As a point of interest that’s not useful: mimosa is one of those plants whereby if you touch it, it’ll retract its leaves and shrink away from you. The leaves also droop at nighttime (perfectly healthily; they’re not wilting or anything; this too is just plant movement), and spring back up in the daytime.
So that’s what we mean when we say “and behavior” 😉
Antidepressant & anxiolytic
Mimosa bark and leaves have long been used in Traditional Chinese Medicine, as well as (albeit different species) in the North-East of Brazil, and (again, sometimes different species) in Mexico.

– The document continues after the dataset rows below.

/-! ## Device-written records and interrupts (R93, R99, R111) -/

/-- VF_STATE_RECORD_WRITE (R99): the oldest VF-state record is written to the PF service ring where a slot is free
beyond those reserved and the heartbeat's. -/
def execVfStateRecordWrite (s : State) : Host.Outcome State Fault Refusal :=
  .next (match s.hif.vfRecords, svqOf s 0 with
  | r :: rest, some (q, p) =>
    if 2 ≤ freeSlots p then
      let s := modHif (fun h => { h with vfRecords := rest }) s
      writeRecord q (fun _ _ => true) (fun ds ph =>
        { tag := 0, handle := 0, aux := r.vf, value := r.word, index := 0, op := r.op, status := r.status, dstat := ds
          flags := 0, phase := ph }) s
    else s
  | _, _ => s)

/-- MSIX_UNMASK (R93): a message held pending is sent once its vector is unmasked. -/
def execMsixUnmask (fn vec : Nat) (s : State) : Host.Outcome State Fault Refusal :=
  .next (
    let k := fn * 4096 + vec
    let s := modHif (fun h => { h with msix := tupd h.msix k msixInit fun e => { e with masked := false } }) s
    if s.hif.msixPending.contains k then
      emit (.msix fn vec) (modHif (fun h => { h with msixPending := h.msixPending.filter fun j => j ≠ k }) s)
    else s)

/-- Do heartbeats run: M15 reached and no halt older than 10 ms (R276, R492)? -/
def heartsRun (s : State) : Bool := decide (s.clk.milestone = 15) && !(decide (s.flt.haltCause ≠ 0) && s.flt.haltQuiet)

/-- HEARTBEAT (R99, R111): a heartbeat of a function falls due; it is written to the slot kept for it, or skipped and
counted. -/
def execHeartbeat (fn : Nat) (s : State) : Host.Outcome State Fault Refusal :=
  .next (if heartsRun s then
    match svqOf s fn with
    | none => s
    | some (q, p) =>
      let h : Heart := tgetD s.cmd.hearts fn { seq := 0, skipped := 0 }
      if 1 ≤ freeSlots p then
        let tb := timeBase s
        let s := modCmd (fun c => { c with hearts := tput c.hearts fn { seq := (h.seq + 1) % 2 ^ 32, skipped := 0 } }) s
        writeRecord q (fun ds last => decide (last ≠ some ds)) (fun ds ph =>
          { tag := h.skipped, handle := 0, aux := h.seq, value := tb, index := p.fetchPos, op := 0xFF, status := St.done
            dstat := ds, flags := 0, phase := ph }) s
      else
        let h' : Heart := { seq := (h.seq + 1) % 2 ^ 32, skipped := satAdd (2 ^ 32 - 1) h.skipped 1 }
        modCmd (fun c => { c with hearts := tput c.hearts fn h' }) s
  else s)

end Sys2Proof.Machine
end

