-- ==== Sys2Proof/Machine/Objects.lean ====
section
/-!
DEFINITION. Sys2Proof/Machine/Objects.lean: the opcodes of chapter 04: attention, contexts, queue pairs, memory objects,
events, task-graph loading, COPY and FILL, and destruction (R100 to R115).
-/
namespace Sys2Proof.Machine

/-- End the descriptor at hand. -/
def endD (d : Desc) (r : Result) (s : State) : State := endDesc d.qp d.sub r s

/-- A result DONE with a handle. -/
def rHandle (h : Nat) : Result := { rDone with handle := h }

/-- A security refusal is decided: its reason goes into the sealed log (R448), its completion is written uniformly, 4 µs
later (R447). -/
def uniformRefuse (d : Desc) (reason : Nat) (s : State) : State :=
  let s := sealLog (dOp d) reason (d.pos % 65536) 0 s
  modSec (fun k => { k with refusals := k.refusals ++ [(d.qp, d.sub)] }) (runDesc d.qp d.sub 0 s)

/-- NOP -/
def execNop (qp sub : Nat) (s : State) : Host.Outcome State Fault Refusal :=
  .next (onStarted 0x00 qp sub (fun d s => endD d rDone s) s)

/-! ## Attention (R101, R102, R109) -/

/-- The attention codes of Table 22-2. -/
def attCodes : List Nat :=
  [0x01, 0x08, 0x10, 0x11, 0x12, 0x20, 0x30, 0x31, 0x38, 0x40, 0x41, 0x48, 0x50, 0x60, 0x70]

/-- The most urgent pending code of a table. -/
def urgentCode (t : AttTable) : Option Nat := (t.entries.find? fun (e : Nat × AttEntry) => e.2.pending).map Prod.fst

/-- The result that reports an entry (Table 04-15). -/
def attResult (code : Nat) (e : AttEntry) : Result :=
  { status := St.done, handle := e.handle, aux := fieldAt e.epochLast 24 8 + fieldAt code 16 8 + e.count
    value := e.detail, flags := bitAt e.pending 0 }

/-- Report the entry of a code, or, for 0xFF, the most urgent pending one (R102). -/
def attReport (t : AttTable) (code : Nat) : Result :=
  if code = 0xFF then
    match urgentCode t with
    | some c => attResult c (tgetD t.entries c attInit)
    | none => { rDone with aux := fieldAt 0xFF 16 8 }
  else attResult code (tgetD t.entries code attInit)

/-- The CODE of a descriptor must be 0xFF or listed (R101). -/
def needCode (d : Desc) : Option Result :=
  chk (dfld d 24 1 = 0xFF || attCodes.contains (dfld d 24 1)) St.refusedState 24

/-- The full epoch that an 8-bit EPOCH names, if any (R109). -/
def fullEpoch (cur e : Nat) : Option Nat :=
  let back := (cur + 256 - e % 256) % 256
  if back ≤ cur then some (cur - back) else none

/-- Acknowledge an entry last posted at or before an epoch. -/
def attAck (ep : Nat) (e : AttEntry) : AttEntry :=
  if e.epochLast ≤ ep then { e with pending := false, count := 0 } else e

/-- ACK_ATTENTION (R109) -/
def execAckAttention (qp sub : Nat) (s : State) : Host.Outcome State Fault Refusal :=
  .next (onStarted 0x01 qp sub (fun d s => guarded d [needCode d] (fun s =>
    let t := attOf s d.fn
    let code := dfld d 24 1
    let t := match fullEpoch t.epoch (dfld d 25 1) with
      | some ep =>
        if code = 0xFF then { t with entries := tmapv t.entries fun _ e => attAck ep e }
        else { t with entries := tmod t.entries code (attAck ep) }
      | none => t
    endD d (attReport t code) (modCmd (fun c => { c with att := tput c.att d.fn t }) s)) s) s)

/-- GET_ATTENTION (R102) -/
def execGetAttention (qp sub : Nat) (s : State) : Host.Outcome State Fault Refusal :=
  .next (onStarted 0x02 qp sub (fun d s => guarded d [needCode d] (fun s =>
    endD d (attReport (attOf s d.fn) (dfld d 24 1)) s) s) s)

/-! ## Contexts (R80 to R82, R114, R115) -/

/-- A partition number in a field: 0 to 3 and online (R11). -/
def needPart (s : State) (p off : Nat) : Option Result := chk (p < 4 && !partOff s p) St.refusedHandle off

/-- HOME_PARTITION of a function. -/
def fnHome (s : State) (fn : Nat) : Nat := if fn = 0 then 0 else (vfOf s fn).quota.home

Animal studies, in vivo studies, and clinical practice in humans, have found this to be effective, for example:
❝[Mimosa pudica extract] has anti-anxiety, anti-depressant and memory enhancing activities that are mediated through multiple mechanisms❞
Source: Effects of Mimosa pudica L. leaves extract on anxiety, depression and memory
Research is ongoing with regard to how, exactly, mimosa does what it does. Here’s a paper about another species mimosa:
(notwithstanding the genus name, it’s still part of the mimosa clade)
Anti-inflammatory & analgesic
In this case, mimosa has traditionally been used as a topical tincture (for skin damage of many kinds, ranging from cuts and abrasions to burns to autoimmune conditions and more), so what does the science say about that?
❝In summary, the present study provided evidence that the [mimosa extract], its fractions and the isolated compound sakuranetin showed significant anti-inflammatory and antinociceptive activities❞
Wound healing
About those various skin damages, here’s another application, and a study showing that it doesn’t just make it feel better, it actually helps it to heal, too:
❝Therapeutic effectiveness occurred in all patients of the extract group; after the 8th treatment week, ulcer size was reduced by 92% as mean value in this group, whereas therapeutic effectiveness was observed only in one patient of the control group (chi(2), p=0.0001). No side effects were observed in any patient in either group.❞
Very compelling stats!
Read more: Therapeutic effectiveness of a Mimosa tenuiflora cortex extract in venous leg ulceration treatment
Is it safe?
Yes, for most people, with some caveats:
- this one comes with a clear “don’t take if pregnant or breastfeeding” warning, as for unknown reasons it has caused a high incidence of fetal abnormalities or fetal death in animal studies.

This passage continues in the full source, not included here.